Carson laughed and knocked Ty’s hand away. “I jest said, cheer up. Ain’t nothin’ ta shoot. Why Son, yer as grim as an old billy goat who’s beard jest got pulled. Ya said ya wanted ta make tracks, well by thunder, let’s make ‘em! These here horses are jest longin’ fer a good gallop since the road is right dandy. Why, even them pack horses seem ta think their pullin’ a stagecoach an’ are in an awful hurry. Now, are ya goin’ ta join us or are Sally an I goin’ ta leave ya in the dust?”
Ty looked a little sheepish. “I reckon I’ll join ya. Let’s go!” And with a loud whoop and a wave of his hat, Ty let Par have his head which he had been trying to get for the past mile and away they all went.
Racing down the road in that fashion with manes and tails streaming behind and the wind in his face, brought back memories to Carson of the days when he and Jake Elliot were boys together and used to race their horses on the level stretches of road between their two homes. The race didn’t last long and when Ty, who was in the lead, pulled his horse to a walk, there was no trace of the grim expression he had previously worn.
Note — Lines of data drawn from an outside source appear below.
-- ==== Sys2Proof/Machine/Assembler.lean ====
section
/-! DEFINITION. The host's side of a command: the assembled form and the pseudo-commands (30_encoding.md R60, R61). They are
host register accesses only; the engine sees the real commands. -/

namespace Sys2Proof.Machine

/-- A 32-bit write at an offset of the register block. -/
def writeAt (cfg : Config) (off : Nat) (v : Word) : Turn := .host (.writeReg (cfg.raw.engineBase + off) 4 v)
/-- A 32-bit read at an offset of the register block. -/
def readAt (cfg : Config) (off : Nat) : Turn := .host (.readReg (cfg.raw.engineBase + off) 4)

/-- WAIT (R61): the engine completes, and the host reads STATUS with BUSY = 0. -/
def waitTurns (cfg : Config) : List Turn := [.engine, readAt cfg 0x004]

/-- ACK (R61): DONE, ERR and OVR are cleared. -/
def ackTurns (cfg : Config) : List Turn := [writeAt cfg 0x004 0x0000000E]

/-- The ARG writes of a command, ARG0 first (R60). -/
def argWrites (cfg : Config) : Nat → List Word → List Turn
  | _, [] => []
  | k, v :: vs => writeAt cfg (0x010 + 4 * k) v :: argWrites cfg (k + 1) vs

/-- A command with its ARG values as the host issues it (R60): the ARG writes, the CMD write, WAIT. -/
def assemble (cfg : Config) (i : Instr) (args : List Word) : List Turn :=
  argWrites cfg 0 args ++ [writeAt cfg 0x008 (encode i)] ++ waitTurns cfg

/-- Four bytes as a register, least significant first. -/
def wordOf (bs : List Byte) : Word :=
  bs.getD 3 0 ++ bs.getD 2 0 ++ bs.getD 1 0 ++ bs.getD 0 0

/-- A quoted name as two ARG values, padded with 0x00; a longer name is an assembly error (R60). -/
def packName (n : List Byte) : Option (Word × Word) :=
  if n.length ≤ 8 then some (wordOf n, wordOf (n.drop 4)) else none

/-- Two volumes as one ARG value of FILL (R60, 43_expander.md R109). -/
def packVolumes (even odd : BitVec 16) : Word := odd ++ even

/-- SILENCE (R61): a FILL with empty masks. -/
def silenceTurns (cfg : Config) (dst n : Word) : List Turn := assemble cfg (.fill false) [0, 0, dst, n]

/-- The first half of PLAY (R61): the lookup. -/
def playLookup (cfg : Config) (image : Word) (dir file : Word × Word) : List Turn :=
  assemble cfg .lookupFile [image, dir.1, dir.2, file.1, file.2]

/-- The second half of PLAY (R61), after the lookup has completed: nothing if the file was not found, else the BIND the host
builds from RES2 and RES3. -/
def playBind (s : State) (v : BitVec 4) : List Turn :=
  let w := s.res[2]
  if s.res[0] = notFound then []
  else assemble s.cfg (.bind v (word3Table w) (word3Pred w) (word3Is8 w) (word3Short w))
    [s.res[3], BitVec.ofNat 32 (word3Size w)]

/-- A bare flag of the assembler text. -/
def flagText (name : String) (b : Bool) : String := if b then " " ++ name else ""
/-- A `name=value` field of the assembler text. -/
def fieldText (name : String) (n : Nat) : String := " " ++ name ++ "=" ++ toString n

/-- The word fields of a command in the assembler text (R60). -/
def fieldsText : Instr → String
  | .nop => ""
  | .enc4 t p => fieldText "t" t.toNat ++ fieldText "p" p.toNat
  | .dec4 t p a o => fieldText "t" t.toNat ++ fieldText "p" p.toNat ++ flagText "add" a ++ flagText "ove" o
  | .enc8 t p => fieldText "t" t.toNat ++ fieldText "p" p.toNat
  | .dec8 t p a o => fieldText "t" t.toNat ++ fieldText "p" p.toNat ++ flagText "add" a ++ flagText "ove" o
  | .bind v t p i8 o =>
    fieldText "v" v.toNat ++ fieldText "t" t.toNat ++ fieldText "p" p.toNat ++ flagText "is8" i8 ++ flagText "odd" o
  | .expand v a o => fieldText "v" v.toNat ++ flagText "add" a ++ flagText "ove" o
  | .rewind v => fieldText "v" v.toNat
  | .fill o => flagText "ove" o
  | .select i8 => flagText "is8" i8
  | .lookupDir => ""
  | .lookupFile => ""

/-- A command in the assembler text (R60): mnemonic, word fields, ARG values in order. -/
def asmText (i : Instr) (args : List Word) : String :=
  i.mnemonic ++ fieldsText i ++ String.join (args.map fun a => ", " ++ toString a.toNat)

end Sys2Proof.Machine
end

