-- ==== Sys2Proof/Tests/Slice0.lean ====
section
/-! SUPPORT. The model's own tests, expected values from 95_test_vectors.md, and a witness for the hypotheses of every
statement that has any. -/

namespace Sys2Proof.Tests
set_option Elab.async false
open Sys2Proof Sys2Proof.Machine

/-! ### Smoke tests: one ill-formed configuration or command for each check -/

theorem test_x_accepted : (Config.build Config.rawX).isSome = true := by decide +kernel
theorem test_wf1_refuses : Config.build { Config.rawX with tables := [] } = none := by decide +kernel
theorem test_wf2_refuses :
    Config.build { Config.rawX with tables := Config.rawX.tables.map fun t => { t with step4 := 9 :: t.step4.tail } } = none := by
  decide +kernel
theorem test_wf2_refuses_a_short_table :
    Config.build { Config.rawX with tables := Config.rawX.tables.map fun t => { t with step4 := t.step4.tail } } = none := by
  decide +kernel
theorem test_wf3_refuses :
    Config.build { Config.rawX with tables := Config.rawX.tables.map fun t => { t with step4 := List.replicate 16 1 } } = none := by
  decide +kernel
theorem test_wf4_refuses :
    Config.build { Config.rawX with tables := Config.rawX.tables.map fun t => { t with delta8 := 128 :: t.delta8.tail } } = none := by
  decide +kernel
theorem test_wf5_refuses : Config.build { Config.rawX with seeds := List.replicate 5 ⟨0, 0, 0⟩ } = none := by decide +kernel
theorem test_wf6_refuses : Config.build { Config.rawX with seeds := [⟨0, 0, 9⟩] } = none := by decide +kernel
theorem test_wf7_refuses : Config.build { Config.rawX with bufferSize := 4096 } = none := by decide +kernel
theorem test_wf8_refuses : Config.build { Config.rawX with nVoices := 9 } = none := by decide +kernel
theorem test_wf9_refuses : Config.build { Config.rawX with memSize := 2 ^ 31 } = none := by decide +kernel
theorem test_wf10_refuses : Config.build { Config.rawX with heapOffset := 0xBF } = none := by decide +kernel
theorem test_wf11_refuses : Config.build { Config.rawX with easing := 0 } = none := by decide +kernel
theorem test_wf12_refuses : Config.build { Config.rawX with numDir := 65536, heapOffset := 2 ^ 21, imageSize := 2 ^ 21 } = none := by
  decide +kernel
theorem test_devices_in_mem_refused : Config.build { Config.rawX with memIsPlain := false } = none := by decide +kernel
theorem test_bind_is8_odd_ill_formed : (Instr.bind 0 0 0 true true).wellFormed = false := by decide
theorem test_out_of_config : (Instr.enc4 2 0).inConfig Config.x = false ∧ (Instr.dec8 0 2 false false).inConfig Config.x = false ∧
    (Instr.bind 2 0 0 false false).inConfig Config.x = false ∧ (Instr.bind 1 2 0 false false).inConfig Config.x = false ∧
    (Instr.expand 2 false false).inConfig Config.x = false ∧ (Instr.rewind 3).inConfig Config.x = false := by decide +kernel
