-- ==== Sys2Proof/Machine/Dispatch.lean ====
section
/-! DEFINITION. One arm per command: the part of it that runs in the CMD write step (R80). -/

namespace Sys2Proof.Machine

def exec (i : Instr) (s : State) : Host.Outcome State Fault Refusal :=
  match i with
  | .nop => Sys2Proof.Machine.execNop s
  | .crcInit => Sys2Proof.Machine.execCrcInit s
  | .crcFeed b => Sys2Proof.Machine.execCrcFeed b s
  | .frameFcs => Sys2Proof.Machine.execFrameFcs s
  | .frameCheck chkCrc => Sys2Proof.Machine.execFrameCheck chkCrc s
  | .sendHdlc => Sys2Proof.Machine.execSendHdlc s
  | .recvHdlc => Sys2Proof.Machine.execRecvHdlc s
  | .sendRaw => Sys2Proof.Machine.execSendRaw s
  | .recvRaw count => Sys2Proof.Machine.execRecvRaw count s
  | .bitsReset rx tx => Sys2Proof.Machine.execBitsReset rx tx s
  | .sendBits flags flush => Sys2Proof.Machine.execSendBits flags flush s
  | .recvBits => Sys2Proof.Machine.execRecvBits s
  | .sendV34 => Sys2Proof.Machine.execSendV34 s
  | .recvV34 => Sys2Proof.Machine.execRecvV34 s
  | .waitChannel awaitCtrl => Sys2Proof.Machine.execWaitChannel awaitCtrl s
  | .sendInd x => Sys2Proof.Machine.execSendInd x s
  | .txCarrier mod hdlc => Sys2Proof.Machine.execTxCarrier mod hdlc s
  | .rxCarrier mod hdlc => Sys2Proof.Machine.execRxCarrier mod hdlc s
  | .txSilence n => Sys2Proof.Machine.execTxSilence n s
  | .rxSilence n => Sys2Proof.Machine.execRxSilence n s
  | .rxDropWait => Sys2Proof.Machine.execRxDropWait s
  | .txEnd => Sys2Proof.Machine.execTxEnd s
  | .delay ms => Sys2Proof.Machine.execDelay ms s
  | .abort => Sys2Proof.Machine.execAbort s

end Sys2Proof.Machine
end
Sally came up with streaming hair, rosy cheeks and laughing eyes. “That was fun,” she gasped shaking back her hair from her face. “Starlight didn’t want to stop, did you Girl?” and Sally patted her horse’s neck. As though in answer, Starlight tossed her head with a whicker causing all three riders to laugh.
“That made me feel like a lad again when yer pa an’ I use ta race.”
“Who won, Uncle Bob?”
“It were different each time. Ain’t sure who won most, it were mostly jest fer fun.”
“Well, I reckon we ain’t likely ta do much a that kind a ridin’,” Ty remarked. “But that were jest dandy. Didn’t know Par had it in ‘im.” Ty gave his mount a gentle slap on the neck.
The trip to Thorn Hollow was made in four days since the trio were used to long days of riding and had good mounts. It was the afternoon of the fourth day when the town came into sight. This town was more up and coming than Dead Horse had been and they found the hotel to be quite satisfactory. On the day after their arrival, Ty, Sally and Carson began their usual questioning of the townsfolk. “Has anyone heard of a family named Westlin? They had many daughters and might have come through about eleven years ago.” Always it was the same, “Never heard of them. Sorry.” After three days of fruitless searching, the companions set off for the next town.
There the same story was repeated. No one had heard of the family searched for, but perhaps in the next town they would have news. At each town Sally wrote to the Fields always telling them where they were heading next, always hopeful that the next letter might have better news.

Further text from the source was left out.